ASSIGNED TASK ::
Below are several entries. Transcribe exactly those lines that fall from the one with "def rHOST_PWIN_BASE : Nat := 0x38" through the one with "def rHOST_FEAT_CTRL : Nat := 0x1008", end lines included.
··· INPUT DATA
/-- Offset of `CFG_PLACE_SITE`. -/
def rCFG_PLACE_SITE : Nat := 0x2000
/-- Offset of `CFG_PLACE_GEN`. -/
def rCFG_PLACE_GEN : Nat := 0x2004
/-- Offset of `CFG_SPARE_CORE`. -/
def rCFG_SPARE_CORE : Nat := 0x2008
/-- Offset of `CFG_CORE_PHYS`. -/
def rCFG_CORE_PHYS : Nat := 0x2040
/-- Offset of `MESH_DIST`. -/
def rMESH_DIST : Nat := 0x10000
/-- Offset of `CORE_CTRL`. -/
def rCORE_CTRL : Nat := 0x0
/-- Offset of `CORE_STATUS`. -/
def rCORE_STATUS : Nat := 0x8
/-- Offset of `CORE_FAULT_COUNT`. -/
def rCORE_FAULT_COUNT : Nat := 0x10
/-- Offset of `CORE_ID`. -/
def rCORE_ID : Nat := 0x100
/-- Offset of `CORE_FAMILY`. -/
def rCORE_FAMILY : Nat := 0x108
/-- Offset of `CORE_SLOTS`. -/
def rCORE_SLOTS : Nat := 0x110
/-- Offset of `CORE_SPAD_SIZE`. -/
def rCORE_SPAD_SIZE : Nat := 0x118
/-- Offset of `CORE_SPAD_GEOM`. -/
def rCORE_SPAD_GEOM : Nat := 0x120
/-- Offset of `CORE_MXU_PARAM`. -/
def rCORE_MXU_PARAM : Nat := 0x128
/-- Offset of `CORE_VEC_PARAM`. -/
def rCORE_VEC_PARAM : Nat := 0x130
/-- Offset of `CORE_ICACHE`. -/
def rCORE_ICACHE : Nat := 0x138
/-- Offset of `CORE_PANEL`. -/
def rCORE_PANEL : Nat := 0x140
/-- Offset of `CORE_CLOCK`. -/
def rCORE_CLOCK : Nat := 0x148
/-- Offset of `TASK_STATE`. -/
def rTASK_STATE : Nat := 0x1000
/-- Offset of `TASK_PC`. -/
def rTASK_PC : Nat := 0x1008
/-- Offset of `TASK_CODE_BASE`. -/
def rTASK_CODE_BASE : Nat := 0x1010
/-- Offset of `TASK_CODE_BOUND`. -/
def rTASK_CODE_BOUND : Nat := 0x1018
/-- Offset of `TASK_SPAD_SEG`. -/
def rTASK_SPAD_SEG : Nat := 0x1020
/-- Offset of `TASK_DRAM_BASE`. -/
def rTASK_DRAM_BASE : Nat := 0x1028
/-- Offset of `TASK_DRAM_BOUND`. -/
def rTASK_DRAM_BOUND : Nat := 0x1030
/-- Offset of `TASK_TOKENS`. -/
def rTASK_TOKENS : Nat := 0x1038
/-- Offset of `TASK_FAULT`. -/
def rTASK_FAULT : Nat := 0x1040
/-- Offset of `TASK_FAULT_ADDR`. -/
def rTASK_FAULT_ADDR : Nat := 0x1048
/-- Offset of `SPAD_CTRL`. -/
def rSPAD_CTRL : Nat := 0x2000
/-- Offset of `SPAD_BANK_PWR`. -/
def rSPAD_BANK_PWR : Nat := 0x2008
/-- Offset of `SPAD_BANK_STATUS`. -/
def rSPAD_BANK_STATUS : Nat := 0x2010
/-- Offset of `SPAD_INFLIGHT`. -/
def rSPAD_INFLIGHT : Nat := 0x2018
/-- Offset of `SPAD_ECC_CE`. -/
def rSPAD_ECC_CE : Nat := 0x2020
/-- Offset of `SPAD_ECC_UE`. -/
def rSPAD_ECC_UE : Nat := 0x2028
/-- Offset of `SPAD_ECC_LAST`. -/
def rSPAD_ECC_LAST : Nat := 0x2030
/-- Offset of `SPAD_NACK_COUNT`. -/
def rSPAD_NACK_COUNT : Nat := 0x2038
/-- Offset of `SPAD_NACK_LAST`. -/
def rSPAD_NACK_LAST : Nat := 0x2040
/-- Offset of `SPAD_CREDIT_TTL`. -/
def rSPAD_CREDIT_TTL : Nat := 0x2048
/-- Offset of `SPAD_GRANTS`. -/
def rSPAD_GRANTS : Nat := 0x2050
/-- Offset of `SPAD_WIN_RANGE`. -/
def rSPAD_WIN_RANGE : Nat := 0x2100
/-- Offset of `SPAD_WIN_CFG`. -/
def rSPAD_WIN_CFG : Nat := 0x2108
/-- Offset of `SPAD_WIN_WRITERS`. -/
def rSPAD_WIN_WRITERS : Nat := 0x2110
/-- Offset of `SPAD_WIN_STATUS`. -/
def rSPAD_WIN_STATUS : Nat := 0x2118
/-- Offset of `CORE_HIST_BIN`. -/
def rCORE_HIST_BIN : Nat := 0x3000
/-- Offset of `CORE_HIST_STAT`. -/
def rCORE_HIST_STAT : Nat := 0x3110
/-- Offset of `MXU_STATUS`. -/
def rMXU_STATUS : Nat := 0x5000
/-- Offset of `MXU_THROTTLE`. -/
def rMXU_THROTTLE : Nat := 0x5008
/-- Offset of `MXU_BUSY_CYCLES`. -/
def rMXU_BUSY_CYCLES : Nat := 0x5010
/-- Offset of `MXU_STALL_CYCLES`. -/
def rMXU_STALL_CYCLES : Nat := 0x5018
/-- Offset of `MXU_DESC_COUNT`. -/
def rMXU_DESC_COUNT : Nat := 0x5020
/-- Offset of `MXU_LAST_ERROR`. -/
def rMXU_LAST_ERROR : Nat := 0x5028
/-- Offset of `VEC_STATUS`. -/
def rVEC_STATUS : Nat := 0x5400
/-- Offset of `VEC_THROTTLE`. -/
def rVEC_THROTTLE : Nat := 0x5408
/-- Offset of `VEC_BUSY_CYCLES`. -/
def rVEC_BUSY_CYCLES : Nat := 0x5410
/-- Offset of `VEC_STALL_CYCLES`. -/
def rVEC_STALL_CYCLES : Nat := 0x5418
/-- Offset of `VEC_DESC_COUNT`. -/
def rVEC_DESC_COUNT : Nat := 0x5420
/-- Offset of `VEC_LAST_ERROR`. -/
def rVEC_LAST_ERROR : Nat := 0x5428
/-- Offset of `VEC_QOVF`. -/
def rVEC_QOVF : Nat := 0x5430
/-- Offset of `VEC_PARAM`. -/
def rVEC_PARAM : Nat := 0x5440
/-- Offset of `DRAM_CTRL`. -/
def rDRAM_CTRL : Nat := 0x20000
/-- Offset of `DRAM_ARB_WEIGHT`. -/
def rDRAM_ARB_WEIGHT : Nat := 0x20004
/-- Offset of `DRAM_THERMAL`. -/
def rDRAM_THERMAL : Nat := 0x20008
/-- Offset of `DRAM_RETIRE_CMD`. -/
def rDRAM_RETIRE_CMD : Nat := 0x20010
/-- Offset of `DRAM_RETIRE_STAT`. -/
def rDRAM_RETIRE_STAT : Nat := 0x20014
/-- Offset of `DRAM_PORT_STATUS`. -/
def rDRAM_PORT_STATUS : Nat := 0x21000
/-- Offset of `DRAM_BANKS_RETIRED`. -/
def rDRAM_BANKS_RETIRED : Nat := 0x21004
/-- Offset of `DRAM_CE_COUNT`. -/
def rDRAM_CE_COUNT : Nat := 0x21008
/-- Offset of `DRAM_UE_COUNT`. -/
def rDRAM_UE_COUNT : Nat := 0x2100c
/-- Offset of `DRAM_ERR_LAST`. -/
def rDRAM_ERR_LAST : Nat := 0x21010
/-- Offset of `DRAM_READ_COUNT`. -/
def rDRAM_READ_COUNT : Nat := 0x21014
/-- Offset of `DRAM_MERGE_COUNT`. -/
def rDRAM_MERGE_COUNT : Nat := 0x21018
/-- Offset of `DRAM_WRITE_COUNT`. -/
def rDRAM_WRITE_COUNT : Nat := 0x2101c
/-- Offset of `DRAM_RETIRED_ROW`. -/
def rDRAM_RETIRED_ROW : Nat := 0x21100
/-- Offset of `MESH_DIE_CFG`. -/
def rMESH_DIE_CFG : Nat := 0x30000
/-- Offset of `MESH_TREE`. -/
def rMESH_TREE : Nat := 0x30004
/-- Offset of `MESH_SEAM_STATUS`. -/
def rMESH_SEAM_STATUS : Nat := 0x30008
/-- Offset of `MESH_DISCARD_COUNT`. -/
def rMESH_DISCARD_COUNT : Nat := 0x3000c
/-- Offset of `MESH_ROUTE`. -/
def rMESH_ROUTE : Nat := 0x30100
/-- Offset of `MESH_CORE_CFG`. -/
def rMESH_CORE_CFG : Nat := 0x6000
/-- Offset of `MESH_THROTTLE_CFG`. -/
def rMESH_THROTTLE_CFG : Nat := 0x6008
/-- Offset of `MESH_THROTTLE_STAT`. -/
def rMESH_THROTTLE_STAT : Nat := 0x6010
/-- Offset of `MESH_TEL_CTRL`. -/
def rMESH_TEL_CTRL : Nat := 0x6018
/-- Offset of `MESH_VC_COUNT`. -/
def rMESH_VC_COUNT : Nat := 0x6100
/-- Offset of `MESH_VC_DEPTH`. -/
def rMESH_VC_DEPTH : Nat := 0x6140
/-- Offset of `MESH_STALL_A`. -/
def rMESH_STALL_A : Nat := 0x6180
/-- Offset of `MESH_STALL_B`. -/
def rMESH_STALL_B : Nat := 0x6188
/-- Offset of `MESH_LAT_HIST`. -/
def rMESH_LAT_HIST : Nat := 0x6200
/-- Offset of `HAL_TREE`. -/
def rHAL_TREE : Nat := 0x40000
/-- Offset of `HAL_HB_LOST_LO`. -/
def rHAL_HB_LOST_LO : Nat := 0x40004
/-- Offset of `HAL_HB_LOST_HI`. -/
def rHAL_HB_LOST_HI : Nat := 0x40008
/-- Offset of `HAL_MAX_WAIT`. -/
def rHAL_MAX_WAIT : Nat := 0x4000c
/-- Offset of `HAL_DISCARD`. -/
def rHAL_DISCARD : Nat := 0x40010
/-- Offset of `HAL_CLASS0`. -/
def rHAL_CLASS0 : Nat := 0x40014
/-- Offset of `HAL_BAR_EXPECT`. -/
def rHAL_BAR_EXPECT : Nat := 0x7000
/-- Offset of `HAL_BAR_STAT`. -/
def rHAL_BAR_STAT : Nat := 0x7020
/-- Offset of `HAL_USER_STAT`. -/
def rHAL_USER_STAT : Nat := 0x7028
/-- Offset of `HAL_USER_COUNT`. -/
def rHAL_USER_COUNT : Nat := 0x7030
/-- Offset of `TICK_CTRL`. -/
def rTICK_CTRL : Nat := 0x100000
/-- Offset of `TICK_STATUS`. -/
def rTICK_STATUS : Nat := 0x100008
/-- Offset of `TICK_COMMIT_SEQ`. -/
def rTICK_COMMIT_SEQ : Nat := 0x100010
/-- Offset of `TICK_CUR`. -/
def rTICK_CUR : Nat := 0x100018
/-- Offset of `TICK_SRC`. -/
def rTICK_SRC : Nat := 0x100020
/-- Offset of `TICK_SCHED_LEN`. -/
def rTICK_SCHED_LEN : Nat := 0x100028
/-- Offset of `TICK_TIMING`. -/
def rTICK_TIMING : Nat := 0x100030
/-- Offset of `TICK_ABANDON_COUNT`. -/
def rTICK_ABANDON_COUNT : Nat := 0x100038
/-- Offset of `TICK_LAST_ABANDON`. -/
def rTICK_LAST_ABANDON : Nat := 0x100040
/-- Offset of `TICK_OVERRUN`. -/
def rTICK_OVERRUN : Nat := 0x100048
/-- Offset of `TICK_RA_STAT`. -/
def rTICK_RA_STAT : Nat := 0x100050
/-- Offset of `TICK_SCHED`. -/
def rTICK_SCHED : Nat := 0x100100
/-- Offset of `TICK_PHASE`. -/
def rTICK_PHASE : Nat := 0x100400
/-- Offset of `TICK_RA_LO`. -/
def rTICK_RA_LO : Nat := 0x50000
/-- Offset of `TICK_RA_HI`. -/
def rTICK_RA_HI : Nat := 0x50004
/-- Offset of `CFG_STATUS`. -/
def rCFG_STATUS : Nat := 0x200000
/-- Offset of `CFG_GEN`. -/
def rCFG_GEN : Nat := 0x200008
/-- Offset of `CFG_TACK_STAT`. -/
def rCFG_TACK_STAT : Nat := 0x200010
/-- Offset of `CFG_TACK_COUNT`. -/
def rCFG_TACK_COUNT : Nat := 0x200018
/-- Offset of `CFG_ERROR`. -/
def rCFG_ERROR : Nat := 0x200020
/-- Offset of `CFG_ACTIVE_DIGEST`. -/
def rCFG_ACTIVE_DIGEST : Nat := 0x200040
/-- Offset of `CFG_SHADOW_DIGEST`. -/
def rCFG_SHADOW_DIGEST : Nat := 0x200080
/-- Offset of `COLL_POST`. -/
def rCOLL_POST : Nat := 0x60000
/-- Offset of `COLL_UNIT_STATUS`. -/
def rCOLL_UNIT_STATUS : Nat := 0x60040
/-- Offset of `COLL_MISMATCH`. -/
def rCOLL_MISMATCH : Nat := 0x60044
/-- Offset of `COLL_POST_ERR`. -/
def rCOLL_POST_ERR : Nat := 0x60048
/-- Offset of `COLL_LATE`. -/
def rCOLL_LATE : Nat := 0x6004c
/-- Offset of `COLL_ERR_LAST`. -/
def rCOLL_ERR_LAST : Nat := 0x60050
/-- Offset of `COLL_ERR_LINE`. -/
def rCOLL_ERR_LINE : Nat := 0x60054
/-- Offset of `COLL_SCALE_TICK`. -/
def rCOLL_SCALE_TICK : Nat := 0x60058
/-- Offset of `COLL_SCALE`. -/
def rCOLL_SCALE : Nat := 0x61000
/-- Offset of `COLL_FAIL`. -/
def rCOLL_FAIL : Nat := 0x300000
/-- Offset of `COLL_COUNT`. -/
def rCOLL_COUNT : Nat := 0x300008
/-- Offset of `COLL_PENDING`. -/
def rCOLL_PENDING : Nat := 0x300040
/-- Offset of `VLNK_CTRL`. -/
def rVLNK_CTRL : Nat := 0x80000
/-- Offset of `VLNK_STATUS`. -/
def rVLNK_STATUS : Nat := 0x80008
/-- Offset of `VLNK_PEER`. -/
def rVLNK_PEER : Nat := 0x80010
/-- Offset of `VLNK_FEC`. -/
def rVLNK_FEC : Nat := 0x80018
/-- Offset of `VLNK_RETRY`. -/
def rVLNK_RETRY : Nat := 0x80020
/-- Offset of `VLNK_FLITS`. -/
def rVLNK_FLITS : Nat := 0x80028
/-- Offset of `VLNK_XPOST`. -/
def rVLNK_XPOST : Nat := 0x81000
/-- Offset of `VLNK_XCTX_CFG`. -/
def rVLNK_XCTX_CFG : Nat := 0x100000
/-- Offset of `VLNK_XCTX_BASE`. -/
def rVLNK_XCTX_BASE : Nat := 0x100008
/-- Offset of `VLNK_XCTX_BYTES`. -/
def rVLNK_XCTX_BYTES : Nat := 0x100010
/-- Offset of `VLNK_XCTX_STATE`. -/
def rVLNK_XCTX_STATE : Nat := 0x100018
/-- Offset of `VLNK_SYS_SHAPE`. -/
def rVLNK_SYS_SHAPE : Nat := 0x400000
/-- Offset of `VLNK_SYS_POS`. -/
def rVLNK_SYS_POS : Nat := 0x400008
/-- Offset of `VLNK_SYS_TIMING`. -/
def rVLNK_SYS_TIMING : Nat := 0x400010
/-- Offset of `VLNK_SYS_STATUS`. -/
def rVLNK_SYS_STATUS : Nat := 0x400018
/-- Offset of `VLNK_SYS_COUNT`. -/
def rVLNK_SYS_COUNT : Nat := 0x400020
/-- Offset of `HOST_LINK`. -/
def rHOST_LINK : Nat := 0x0
/-- Offset of `HOST_COMMIT_SEQ`. -/
def rHOST_COMMIT_SEQ : Nat := 0x8
/-- Offset of `HOST_COMMIT_NOTIFY`. -/
def rHOST_COMMIT_NOTIFY : Nat := 0x10
/-- Offset of `HOST_COMMIT_ADDR`. -/
def rHOST_COMMIT_ADDR : Nat := 0x18
/-- Offset of `HOST_MEM_CTRL`. -/
def rHOST_MEM_CTRL : Nat := 0x20
/-- Offset of `HOST_EXPORT_CFG`. -/
def rHOST_EXPORT_CFG : Nat := 0x28
/-- Offset of `HOST_MEM_ERR`. -/
def rHOST_MEM_ERR : Nat := 0x30
/-- Offset of `HOST_PWIN_BASE`. -/
def rHOST_PWIN_BASE : Nat := 0x38
/-- Offset of `HOST_HPA_BASE`. -/
def rHOST_HPA_BASE : Nat := 0x40
/-- Offset of `HOST_HPA_LIMIT`. -/
def rHOST_HPA_LIMIT : Nat := 0x48
/-- Offset of `HOST_SEG`. -/
def rHOST_SEG : Nat := 0x100
/-- Offset of `HOST_DEVICE_STATUS`. -/
def rHOST_DEVICE_STATUS : Nat := 0x1000
/-- Offset of `HOST_FEAT_CTRL`. -/
def rHOST_FEAT_CTRL : Nat := 0x1008
/-- Offset of `HOST_CMD_STAT`. -/
def rHOST_CMD_STAT : Nat := 0x1010
/-- Offset of `HOST_EVENT_STAT`. -/
def rHOST_EVENT_STAT : Nat := 0x1018
/-- Offset of `HOST_DEVICE_FEATURES`. -/
def rHOST_DEVICE_FEATURES : Nat := 0x1020
/-- Offset of `HOST_DRIVER_FEATURES`. -/
def rHOST_DRIVER_FEATURES : Nat := 0x1040
/-- Offset of `HOST_SQ_BASE`. -/
def rHOST_SQ_BASE : Nat := 0x1100
/-- Offset of `HOST_CQ_BASE`. -/
def rHOST_CQ_BASE : Nat := 0x1108
/-- Offset of `HOST_Q_CFG`. -/
def rHOST_Q_CFG : Nat := 0x1110
/-- Offset of `HOST_Q_STATUS`. -/
def rHOST_Q_STATUS : Nat := 0x1118
/-- Offset of `HOST_SQ_TAIL_DB`. -/
def rHOST_SQ_TAIL_DB : Nat := 0x10000
/-- Offset of `HOST_CQ_HEAD_DB`. -/
def rHOST_CQ_HEAD_DB : Nat := 0x10004
/-- Offset of `HOST_EVENT_HEAD_DB`. -/
def rHOST_EVENT_HEAD_DB : Nat := 0x10200
/-- Offset of `PWR_DIE_STATUS`. -/
def rPWR_DIE_STATUS : Nat := 0x70000
/-- Offset of `PWR_DIE_BUDGET`. -/
def rPWR_DIE_BUDGET : Nat := 0x70004
/-- Offset of `PWR_DIE_INPUT`. -/
def rPWR_DIE_INPUT : Nat := 0x70008
/-- Offset of `PWR_CONTACT`. -/
def rPWR_CONTACT : Nat := 0x7000c
/-- Offset of `PWR_REGION_CTRL`. -/
def rPWR_REGION_CTRL : Nat := 0x70010
/-- Offset of `PWR_REGION_STAT`. -/
def rPWR_REGION_STAT : Nat := 0x70020
/-- Offset of `PWR_INPUT`. -/
def rPWR_INPUT : Nat := 0x500000
/-- Offset of `PWR_CAP`. -/
def rPWR_CAP : Nat := 0x500008
/-- Offset of `PWR_HOST_CAP`. -/
def rPWR_HOST_CAP : Nat := 0x500010
/-- Offset of `PWR_CAP_STAT`. -/
def rPWR_CAP_STAT : Nat := 0x500018
/-- Offset of `PWR_REEF_CFG`. -/
def rPWR_REEF_CFG : Nat := 0x500020
/-- Offset of `PWR_REEF_STAT`. -/
def rPWR_REEF_STAT : Nat := 0x500028
/-- Offset of `PWR_REEF_COUNT`. -/
def rPWR_REEF_COUNT : Nat := 0x500030
/-- Offset of `PWR_SUPPLY_REC`. -/
def rPWR_SUPPLY_REC : Nat := 0x500038
/-- Offset of `PWR_GROUP`. -/
def rPWR_GROUP : Nat := 0x500100
/-- Offset of `CLK_DIE_STATUS`. -/
def rCLK_DIE_STATUS : Nat := 0x80000
/-- Offset of `CLK_SEAM`. -/
def rCLK_SEAM : Nat := 0x80010
/-- Offset of `CLK_SEAM_COUNT`. -/
def rCLK_SEAM_COUNT : Nat := 0x80020
/-- Offset of `CLK_MARGIN`. -/
def rCLK_MARGIN : Nat := 0x80040
/-- Offset of `CLK_AGEING`. -/
def rCLK_AGEING : Nat := 0x80080
/-- Offset of `CLK_PLAN`. -/
def rCLK_PLAN : Nat := 0x800c0
/-- Offset of `CLK_PLAN_CTRL`. -/
def rCLK_PLAN_CTRL : Nat := 0x600000
/-- Offset of `CLK_PLAN_STAT`. -/
def rCLK_PLAN_STAT : Nat := 0x600008
/-- Offset of `CLK_REF_STAT`. -/
def rCLK_REF_STAT : Nat := 0x600010
/-- Offset of `CFG_BOOT_STAT`. -/
def rCFG_BOOT_STAT : Nat := 0x201000
/-- Offset of `CFG_BOOT_COUNT`. -/
def rCFG_BOOT_COUNT : Nat := 0x201008
/-- Offset of `CFG_TOPO_STAT`. -/
def rCFG_TOPO_STAT : Nat := 0x201010
/-- Offset of `CFG_FW_STAT`. -/
def rCFG_FW_STAT : Nat := 0x201018
/-- Offset of `CFG_RESET_CTRL`. -/
def rCFG_RESET_CTRL : Nat := 0x201020
/-- Offset of `MNT_ARB_STAT`. -/
def rMNT_ARB_STAT : Nat := 0x700000
/-- Offset of `MNT_REHEARSE_CFG`. -/
def rMNT_REHEARSE_CFG : Nat := 0x700008
/-- Offset of `MNT_REHEARSE_STAT`. -/
def rMNT_REHEARSE_STAT : Nat := 0x700010
/-- Offset of `MNT_BASTE_CFG`. -/
def rMNT_BASTE_CFG : Nat := 0x700018
/-- Offset of `MNT_BASTE_STAT`. -/
def rMNT_BASTE_STAT : Nat := 0x700020
/-- Offset of `MNT_DIGEST`. -/
def rMNT_DIGEST : Nat := 0x700028
/-- Offset of `MNT_FAULT_COUNT`. -/
def rMNT_FAULT_COUNT : Nat := 0x700030
/-- Offset of `MNT_BASTE_REQ`. -/
def rMNT_BASTE_REQ : Nat := 0x700038
/-- Offset of `MNT_ACT`. -/
def rMNT_ACT : Nat := 0x700040
/-- Offset of `SEC_STATUS`. -/
def rSEC_STATUS : Nat := 0x800000
/-- Offset of `SEC_ROLLBACK`. -/
def rSEC_ROLLBACK : Nat := 0x800008
/-- Offset of `SEC_FW`. -/
def rSEC_FW : Nat := 0x800028
/-- Offset of `SEC_LMS_STAT`. -/
def rSEC_LMS_STAT : Nat := 0x800048
/-- Offset of `SEC_DEBUG_NONCE`. -/
def rSEC_DEBUG_NONCE : Nat := 0x800050
/-- Offset of `SEC_KEYHASH`. -/
def rSEC_KEYHASH : Nat := 0x800060
/-- Offset of `TEL_CTRL`. -/
def rTEL_CTRL : Nat := 0x900000
/-- Offset of `TEL_STATUS`. -/
def rTEL_STATUS : Nat := 0x900008
/-- Offset of `TEL_COUNT`. -/
def rTEL_COUNT : Nat := 0x900010
/-- Offset of `TEL_MCTP`. -/
def rTEL_MCTP : Nat := 0x900018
······
ANSWER ::
def rHOST_PWIN_BASE : Nat := 0x38
/-- Offset of `HOST_HPA_BASE`. -/
def rHOST_HPA_BASE : Nat := 0x40
/-- Offset of `HOST_HPA_LIMIT`. -/
def rHOST_HPA_LIMIT : Nat := 0x48
/-- Offset of `HOST_SEG`. -/
def rHOST_SEG : Nat := 0x100
/-- Offset of `HOST_DEVICE_STATUS`. -/
def rHOST_DEVICE_STATUS : Nat := 0x1000
/-- Offset of `HOST_FEAT_CTRL`. -/
def rHOST_FEAT_CTRL : Nat := 0x1008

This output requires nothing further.